Liz and I would likely not be friends -- her determined optimism gets on my nerves. As well, I cannot imagine wanting to meditate in a place where drinks are decidedly NOT served, and am bored senseless with the idea of chanting and getting spiritual-- the heart of the book and her life. This is more my flaw than hers, I readily admit it. She is both lighter and deeper than I am, and both ends of that spectrum took me out of the book's flow.

However, Liz did offer wisdom and her book has stayed with me in ways I didn't expect. She took months off to meditate in an ashram, a real one, the kind you find in India, and she clearly broke through to the very soul of herself. She found the core of the universe.

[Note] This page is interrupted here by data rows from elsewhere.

-- ==== Sys2Proof/Certificates/Slice0/Obligations.lean ====
section
/-!
DEFINITION. The statements for the provers. Where a command leaves `res` unspecified
(30_encoding.md R75) a statement says `∃ v`, and nothing about `v`; `freeIdx` is the model's own index
of those values (assumption log 1). An equation `exec i s = .next { s with … }` is the whole effect:
every field it does not name is unchanged.
-/
open Sys2Proof Sys2Proof.Machine

/-! ### Microsecond clocks -/

/-- 40_clock.md R100 and R101: the counts are kept and no other field changes. -/
def Obligations.McStartAndMcStopKeepTheCount : Prop :=
  (∀ i : ClockId, decode .cmd (0x10 ||| clockCode i) = .ok (.mcStart i) ∧
    decode .cmd (0x20 ||| clockCode i) = .ok (.mcStop i)) ∧
  ∀ (i : ClockId) (s : State), s.held = false →
    (∃ (v : BitVec 64) (n : Nat), exec (.mcStart i) s =
      .next { s.setMc i { s.mc i with run := true } with res := v, freeIdx := n }) ∧
    ∃ (v : BitVec 64) (n : Nat), exec (.mcStop i) s =
      .next { s.setMc i { s.mc i with run := false } with res := v, freeIdx := n }

/-- 40_clock.md R102. -/
def Obligations.McResetStopsAndZeroesTheClock : Prop :=
  (∀ i : ClockId, decode .cmd (0x30 ||| clockCode i) = .ok (.mcReset i)) ∧
  (∀ (i : ClockId) (s : State), s.held = false →
    ∃ (v : BitVec 64) (n : Nat), exec (.mcReset i) s =
      .next { s.setMc i { run := false, ovf := 0, cnt := 0 } with res := v, freeIdx := n }) ∧
  ∀ (i : ClockId) (s t : State), exec (.mcReset i) s = .next t → t.elapsed i = 0

/-- 40_clock.md R103 and R105: the result is the exact quotient, floored once and reduced modulo 2^64. -/
def Obligations.McReadReturnsTheElapsedMicroseconds : Prop :=
  (∀ i : ClockId, decode .cmd (0x40 ||| clockCode i) = .ok (.mcRead i)) ∧
  ∀ (i : ClockId) (s : State), s.held = false →
    exec (.mcRead i) s = .next { s with
      res := BitVec.ofNat 64
        (((s.mc i).ovf.toNat * (s.params.clock i).range + (s.mc i).cnt)
          * (s.params.clock i).prescaler * 1000000 / (s.params.clock i).freq) }

/-- 40_clock.md R105, R106: with a whole number of microseconds per tick the floor has no effect. -/
def Obligations.ElapsedIsCountTimesTickWhenTheTickIsWhole : Prop :=
  ∀ (p : ClockParams) (c : Clock) (k : Nat), 1 ≤ p.freq → p.prescaler * 1000000 = k * p.freq →
    c.elapsed p = BitVec.ofNat 64 ((c.ovf.toNat * p.range + c.cnt) * k)

/-- 40_clock.md R104: a stopped clock drops the tick, a running one counts, and the rollover raises OVF
in the same step. -/
def Obligations.TimerTickCountsAndRollsOver : Prop :=
  decode .evt 0x01 = .ok .tick0 ∧ decode .evt 0x02 = .ok .tick1 ∧
  ∀ s : State,
    (s.mc0.run = false → exec .tick0 s = .next s) ∧
    (s.mc0.run = true → s.mc0.cnt + 1 = s.params.mc0.range →
      exec .tick0 s = .next { s with mc0 := { run := true, ovf := s.mc0.ovf + 1, cnt := 0 } }) ∧
    (s.mc0.run = true → s.mc0.cnt + 1 ≠ s.params.mc0.range →
      exec .tick0 s = .next { s with mc0 := { run := true, ovf := s.mc0.ovf, cnt := s.mc0.cnt + 1 } }) ∧
    (s.mc1.run = false → exec .tick1 s = .next s) ∧
    (s.mc1.run = true → s.mc1.cnt + 1 = s.params.mc1.range →
      exec .tick1 s = .next { s with mc1 := { run := true, ovf := s.mc1.ovf + 1, cnt := 0 } }) ∧
    (s.mc1.run = true → s.mc1.cnt + 1 ≠ s.params.mc1.range →
      exec .tick1 s = .next { s with mc1 := { run := true, ovf := s.mc1.ovf, cnt := s.mc1.cnt + 1 } })

/-- 40_clock.md R107, on the tick count and the time before the reduction modulo 2^64: the reduced time
falls when it wraps, which R109 allows (assumption log 12). -/
def Obligations.ClockNeverRunsBackward : Prop :=
  (∀ (j : ClockId) (i : Instr) (s t : State), exec i s = .next t →
    i ≠ .mcReset j → i ≠ .reset → (j = .mc0 → i ≠ .rangeSample) →
    (s.mc j).ovf ≠ BitVec.allOnes 64 →
    (s.mc j).count (s.params.clock j).range ≤ (t.mc j).count (s.params.clock j).range ∧
    (s.mc j).exactMicros (s.params.clock j) ≤ (t.mc j).exactMicros (s.params.clock j)) ∧
  (∀ s t : State, exec .tick0 s = .next t → s.mc0.run = true → s.mc0.ovf ≠ BitVec.allOnes 64 →
    t.mc0.count s.params.mc0.range = s.mc0.count s.params.mc0.range + 1) ∧
  ∀ s t : State, exec .tick1 s = .next t → s.mc1.run = true → s.mc1.ovf ≠ BitVec.allOnes 64 →
    t.mc1.count s.params.mc1.range = s.mc1.count s.params.mc1.range + 1

/-- 40_clock.md R108 and 10_state.md R35: which instructions can change each clock. -/
def Obligations.OnlyItsOwnInstructionsChangeAClock : Prop :=
  ∀ (i : Instr) (s t : State), exec i s = .next t →
    (t.mc0 ≠ s.mc0 →
      i ∈ [.mcStart .mc0, .mcStop .mc0, .mcReset .mc0, .tick0, .echoRise, .echoFall, .rangeSample, .reset]) ∧
    (t.mc1 ≠ s.mc1 → i ∈ [.mcStart .mc1, .mcStop .mc1, .mcReset .mc1, .tick1, .reset])

/-! ### Range finder -/

/-- 41_range.md R121: a rise starts MC0 and a fall stops it, in every handshake state. -/
def Obligations.EchoEdgesStartAndStopMc0 : Prop :=
  decode .evt 0x11 = .ok .echoRise ∧ decode .evt 0x10 = .ok .echoFall ∧
  ∀ s : State, s.params.role = .robot →
    (s.echoLvl = false →
      exec .echoRise s = .next { s with echoLvl := true, mc0 := { s.mc0 with run := true } }) ∧
    (s.echoLvl = true →
      exec .echoFall s = .next { s with echoLvl := false, mc0 := { s.mc0 with run := false } })

/-- The model's inference from 41_range.md R120 and 70_reset_and_hazards.md R250 (assumption logs 10 and
9): an event equal to ECHO_LVL is no edge, and a REMOTE instance has no range finder; both change
nothing. -/
def Obligations.EchoSamplesThatAreNoEdgeChangeNothing : Prop :=
  ∀ s : State,
    (s.echoLvl = true → exec .echoRise s = .next s) ∧
    (s.echoLvl = false → exec .echoFall s = .next s) ∧
    (s.params.role = .remote → exec .echoRise s = .next s ∧ exec .echoFall s = .next s)

/-- 41_range.md R122: the trigger is one history event and the sample is due; while the robot awaits the
acknowledgement RANGE has no effect. That `res` is unspecified until the sample is the model's
reading (assumption log 1). -/
def Obligations.RangePulsesOnlyWhileRunning : Prop :=
  ∀ s : State, s.params.role = .robot → s.held = false →
    (s.hs = .running → ∃ (v : BitVec 64) (n : Nat), exec .range s =
      .next { s with trig := false, hist := s.hist ++ [.trigPulse], rngp := true, res := v, freeIdx := n }) ∧
    (s.hs = .awaitingAck → ∃ (v : BitVec 64) (n : Nat), exec .range s =
      .next { s with res := v, freeIdx := n })

/-- 41_range.md R123: read, convert and reset in one step; enabled only with a range pending. -/
def Obligations.RangeSampleReadsConvertsAndClears : Prop :=
  decode .evt 0x30 = .ok .rangeSample ∧
  ∀ s : State,
    (s.rngp = true → exec .rangeSample s =
      .next { s with
        mc0 := { run := false, ovf := 0, cnt := 0 }
        rngp := false
        res := BitVec.ofNat 64 (distanceCm (s.mc0.elapsed s.params.mc0)) }) ∧
    (s.rngp = false → ∀ t, exec .rangeSample s ≠ .next t)

/-- 41_range.md R125, with CM_PER_US as its bits: the conversion, that a longer time is never a shorter
distance, and that the distance first reaches 65535 at 3 855 000 microseconds and stays there. -/
def Obligations.DistanceIsMonotoneAndSaturates : Prop :=
  (∀ e : BitVec 64,
    distanceCm e = min (f32Trunc (f32Mul (f32OfNat e.toNat) 0x3C8B4396#32)) 65535) ∧
  (∀ a b : BitVec 64, a.toNat ≤ b.toNat → distanceCm a ≤ distanceCm b) ∧
  ∀ e : BitVec 64,
    (e.toNat < 3855000 → distanceCm e < 65535) ∧ (3855000 ≤ e.toNat → distanceCm e = 65535)

/-- 00_scope.md R15: below the overflow threshold of binary32, `fl32` gives a finite pattern, no finite
pattern is nearer to `n / d`, and of two equally near values the even pattern is given. Values are
in units of 2^-149. -/
def Obligations.BinaryRoundingIsNearestEven : Prop :=
  ∀ (n d : Nat) (g : F32), 0 < d → n < (2 ^ 25 - 1) * 2 ^ 252 * d → f32Exponent g < 255 →
    f32Exponent (f32OfUnits n d) < 255 ∧
    ((f32Units (f32OfUnits n d) * d : Int) - n).natAbs ≤ ((f32Units g * d : Int) - n).natAbs ∧
    (((f32Units (f32OfUnits n d) * d : Int) - n).natAbs = ((f32Units g * d : Int) - n).natAbs →
      f32Units g = f32Units (f32OfUnits n d) ∨ (f32OfUnits n d).getLsbD 0 = false)

/-! ### Calibrator and encoder -/

/-- 42_encoder.md R141 and 60_exceptions.md R221: RESET of a REMOTE instance completes exactly when the
constants of both axes are legal, and raises ConfigError otherwise; an instance is built exactly then. -/
def Obligations.ConfigurationIsRefusedExactlyWhenIllegal : Prop :=
  ∀ s : State, s.params.role = .remote →
    ((∃ t, exec .reset s = .next t) ↔
      ∀ a ∈ [s.params.x, s.params.y],
        a.posExt ≠ a.zero ∧ a.negExt ≠ a.zero ∧
        2 ≤ |(a.posExt.toNat : Int) - a.zero.toNat| ∧ 2 ≤ |(a.negExt.toNat : Int) - a.zero.toNat| ∧
        ((a.posExt.toNat : Int) - a.zero.toNat) * ((a.negExt.toNat : Int) - a.zero.toNat) < 0) ∧
    ((∃ t, exec .reset s = .next t) ∨ ∃ r, exec .reset s = .fault (.configError r)) ∧
    ((∃ t, State.build s.params = .ok t) ↔ ∃ t, exec .reset s = .next t)

/-- 60_exceptions.md R221: the recorded reason is a condition that the constants do break. Which one is
recorded when several are broken is the model's choice (assumption log 8), and this does not say. That
only a REMOTE raises it is the model's choice too (assumption log 6, from 70_reset_and_hazards.md
R251). -/
def Obligations.ConfigErrorReasonIsABrokenCondition : Prop :=
  ∀ (s : State) (r : ConfigReason), exec .reset s = .fault (.configError r) →
    s.params.role = .remote ∧ ∃ a ∈ [s.params.x, s.params.y],
      match r with
      | .extEqCentre => a.posExt = a.zero ∨ a.negExt = a.zero
      | .zeroRange => |(a.posExt.toNat : Int) - a.zero.toNat| = 1 ∨ |(a.negExt.toNat : Int) - a.zero.toNat| = 1
      | .sameSide =>
        0 < ((a.posExt.toNat : Int) - a.zero.toNat) * ((a.negExt.toNat : Int) - a.zero.toNat)

/-- 42_encoder.md R142, 10_state.md R31: the four records of a legal configuration. -/
def Obligations.CalibrationRecordsOfALegalConfiguration : Prop :=
  ∀ p : Params, checkCalibration p = none →
    ∃ c : CalFile, calibrate p = .ok c ∧
      ∀ r ∈ [(p.x.zero, p.x.posExt, c.xPos), (p.x.zero, p.x.negExt, c.xNeg),
             (p.y.zero, p.y.posExt, c.yPos), (p.y.zero, p.y.negExt, c.yNeg)],
        r.2.2.max = r.2.1 ∧
        (r.2.2.min.toNat : Int) = r.1.toNat + (if r.1 < r.2.1 then 1 else -1) ∧
        (r.2.2.range.toNat : Int) = |(r.2.1.toNat : Int) - r.2.2.min.toNat| ∧
        1 ≤ r.2.2.range.toNat ∧ r.2.2.range.toNat ≤ 254 ∧
        r.2.2.scale = fl32 254 r.2.2.range.toNat

/-- 42_encoder.md R143. -/
def Obligations.SidesOfASample : Prop :=
  ∀ (p : Params) (v : Byte),
    (sideX p v = .centre ↔ v = p.x.zero) ∧
    (sideX p v = .pos ↔ v ≠ p.x.zero ∧
      ((v.toNat : Int) - p.x.zero.toNat).sign = ((p.x.posExt.toNat : Int) - p.x.zero.toNat).sign) ∧
    (sideY p v = .centre ↔ |(v.toNat : Int) - p.y.zero.toNat| ≤ p.yZeroOffset.toNat) ∧
    (sideY p v = .pos ↔ ¬ |(v.toNat : Int) - p.y.zero.toNat| ≤ p.yZeroOffset.toNat ∧
      ((v.toNat : Int) - p.y.zero.toNat).sign = ((p.y.posExt.toNat : Int) - p.y.zero.toNat).sign)

/-- 42_encoder.md R146, R147, with STEER_K as its bits: the steering reduction and the blend. -/
def Obligations.BlendReducesTheMotorOnTheStickSide : Prop :=
  (∀ mx : Byte, mx.toNat ≤ 252 →
    (steerReduction mx = BitVec.ofNat 8 (f32Trunc (f32Mul (f32OfNat mx.toNat) 0x3E99999A#32)) &&& 0xFC) ∧
    (steerReduction mx).toNat ≤ 72) ∧
  steerReduction 252 = 72 ∧
  ∀ (p : Params) (c : CalFile) (x y : Byte) (m : Motor),
    (sideY p y = .centre → blend p c x y m = 0) ∧
    (sideY p y ≠ .centre → (m = .left ∧ sideX p x = .neg) ∨ (m = .right ∧ sideX p x = .pos) →
      ((blend p c x y m).toNat : Int)
        = max (((mapY p c y).toNat : Int) - (steerReduction (mapX p c x)).toNat) 0) ∧
    (sideY p y ≠ .centre → ¬ ((m = .left ∧ sideX p x = .neg) ∨ (m = .right ∧ sideX p x = .pos)) →
      blend p c x y m = mapY p c y)

/-- 42_encoder.md R152.1, R147: for every calibration file, sample pair and motor. -/
def Obligations.MagnitudeIsAMultipleOfFourUpTo252 : Prop :=
  ∀ (p : Params) (c : CalFile) (x y : Byte) (m : Motor),
    (blend p c x y m).toNat % 4 = 0 ∧ (blend p c x y m).toNat ≤ 252
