-- ==== Sys2Proof/Laws/Ops.lean ====
section
/-!
SUPPORT. What each shared operation can do, said once: the proofs cite these lemmas and do not unfold
the operations.
-/
namespace Sys2Proof.Machine

/-- A command that belongs to both roles may be issued exactly when the controller is not held. -/
theorem issueRefusal_both (s : State) : issueRefusal none s = none ↔ s.held = false := by
  cases h : s.held <;> simp [issueRefusal, h]

/-- A command of one role may be issued exactly in that role and when the controller is not held. -/
theorem issueRefusal_role (r : Role) (s : State) :
    issueRefusal (some r) s = none ↔ s.params.role = r ∧ s.held = false := by
  by_cases hr : s.params.role = r <;> cases h : s.held <;> simp [issueRefusal, hr, h]

/-- A command answers a next state exactly when it may be issued, and then with its effect. -/
theorem command_next (need : Option Role) (s t : State) (effect : State → State) :
    command need s effect = .next t ↔ issueRefusal need s = none ∧ t = effect s := by
  unfold command
  split
  · next h => simp [h]
  · next h => simp [h, eq_comm]

/-- A command of both roles runs when the controller is not held. -/
theorem command_both_runs (s : State) (effect : State → State) (h : s.held = false) :
    command none s effect = .next (effect s) :=
  (command_next _ _ _ _).2 ⟨(issueRefusal_both s).2 h, rfl⟩

/-- A command of one role runs in that role when the controller is not held. -/
theorem command_role_runs (r : Role) (s : State) (effect : State → State)
    (hr : s.params.role = r) (h : s.held = false) :
    command (some r) s effect = .next (effect s) :=
  (command_next _ _ _ _).2 ⟨(issueRefusal_role r s).2 ⟨hr, h⟩, rfl⟩

/-- A command never faults (60_exceptions.md R223). -/
theorem command_not_fault (need : Option Role) (s : State) (effect : State → State) (f : Fault) :
    command need s effect ≠ .fault f := by
  unfold command
  split <;> simp

/-- An event with a condition answers a next state exactly when the condition holds. -/
theorem eventWhen_next (b : Bool) (s t : State) (effect : State → State) :
    eventWhen b s effect = .next t ↔ b = true ∧ t = effect s := by
  cases b <;> simp [eventWhen, eq_comm]

/-- An event with a condition never faults. -/
theorem eventWhen_not_fault (b : Bool) (s : State) (effect : State → State) (f : Fault) :
    eventWhen b s effect ≠ .fault f := by
  cases b <;> simp [eventWhen]

/-- RESET answers a next state unless a REMOTE's calibration fails. -/
theorem execReset_next (s t : State) :
    execReset s = .next t ↔
      (s.params.role = .remote → ∃ c, calibrate s.params = .ok c) ∧ t = resetEffect s := by
  unfold execReset
  cases hr : s.params.role
  · simp [eq_comm]
  · cases hc : calibrate s.params <;> simp [raiseConfigError, eq_comm]

/-- On an instance whose configuration is not refused, an instruction runs as `exec` says. -/
theorem runInstr_built (i : Instr) (s : State) (h : s.params.configRefusal = none) :
    runInstr i s = exec i s := by
  simp [runInstr, h]

/-- On a refused configuration nothing but RESET is tried. -/
theorem runInstr_refused (i : Instr) (s : State) (r : ConfigReason)
    (h : s.params.configRefusal = some r) (hi : i ≠ .reset) :
    runInstr i s = .refused (.configurationRefused r) := by
  simp [runInstr, h, hi]

/-- An instruction that answers a next state did so as `exec`. -/
theorem runInstr_next (i : Instr) (s t : State) (h : runInstr i s = .next t) : exec i s = .next t := by
  unfold runInstr at h
  (repeat' split at h) <;> first | exact h | cases h

/-- A built configuration is one that nothing refuses, and its state is `State.resetOf`. -/
theorem State.build_ok (p : Params) (s : State) :
    State.build p = .ok s ↔ p.configRefusal = none ∧ s = State.resetOf p := by
  unfold State.build
  cases h : p.configRefusal <;> simp [eq_comm]

/-- A word that decodes runs as its instruction, under the stimulus's port levels. -/
theorem applyStimulus_decoded (st : Stimulus) (s : State) (i : Instr)
    (h : decode (s.spaceOf st.source) st.word = .ok i) :
    applyStimulus st s = runInstr i (s.present st) := by
  simp [applyStimulus, h]

/-- A step that answers a next state ran an instruction that its word decodes to. -/
theorem applyStimulus_next (st : Stimulus) (s t : State) (h : applyStimulus st s = .next t) :
    ∃ i, decode (s.spaceOf st.source) st.word = .ok i ∧ exec i (s.present st) = .next t := by
  unfold applyStimulus at h
  split at h
  · next i hd => exact ⟨i, hd, runInstr_next _ _ _ h⟩
  · exact absurd h (by simp)

/-- The state after the stimulus is taken differs only in the model's own two fields. -/
theorem afterTake_eq (s : State) :
    s.afterTake = { s with pending := s.afterTake.pending, drawIdx := s.afterTake.drawIdx } := by
  unfold State.afterTake
  split <;> rfl

/-- A step that answers a next state is exec of some instruction on the presented state. -/
theorem step_next (s t : State) (h : step s = .next t) :
    ∃ i, exec i (s.afterTake.present s.nextStimulus) = .next t := by
  obtain ⟨i, -, hi⟩ := applyStimulus_next _ _ _ h
  exact ⟨i, hi⟩

end Sys2Proof.Machine
end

But she also found one truth that resonated deeply and may resonate with anyone who inexplicably cannot see the forest for the trees with men, and who attaches herself to what they colloquially call "bad boys" or at least men bad for her. Because such a thing as hitching yourself to someone bad for you does not actually make sense, there has to be a neurotic reason for it.

What Liz discovered is that she loved most not the man she was with but who he could be-- she loved her vision of him, in other words. This is perilously close to a narcissist who loves only an image. But if I were to be painfully honest I would have to say that I loved who I knew he could be, who he was on the way to becoming....not so much who he reverted to and who he IS, in fact, right this minute. People don't change, anyone will tell you that, but it isn't actually true. People sometimes don't STAY changed, that's the thing.

That I loved someone who no longer exists is not truly a consolation -- it's a death, really, and I grieve it deeply. It is frustrating that he COULD have existed. But that is a selfish thing for me to wish, of course.

Still, for this small piece of insight and small peace of mind, the book was well worth the experience.

2 comments:

Unknown said...

You should be writing a newspaper column, not a blog. Reading books dealing with the agony of unrequited love....there has to be a good list on Amazon somewhere. Of Human Bondage or Satan: His Psythotherapy and Cure by the Unfortunate Dr. Kassler would be what I would suggest. The second book has a scene that is more emotionally wrenching than anything you or I have experienced (I hope).

Unknown said...

You offer a different perspective on the book. Thanks!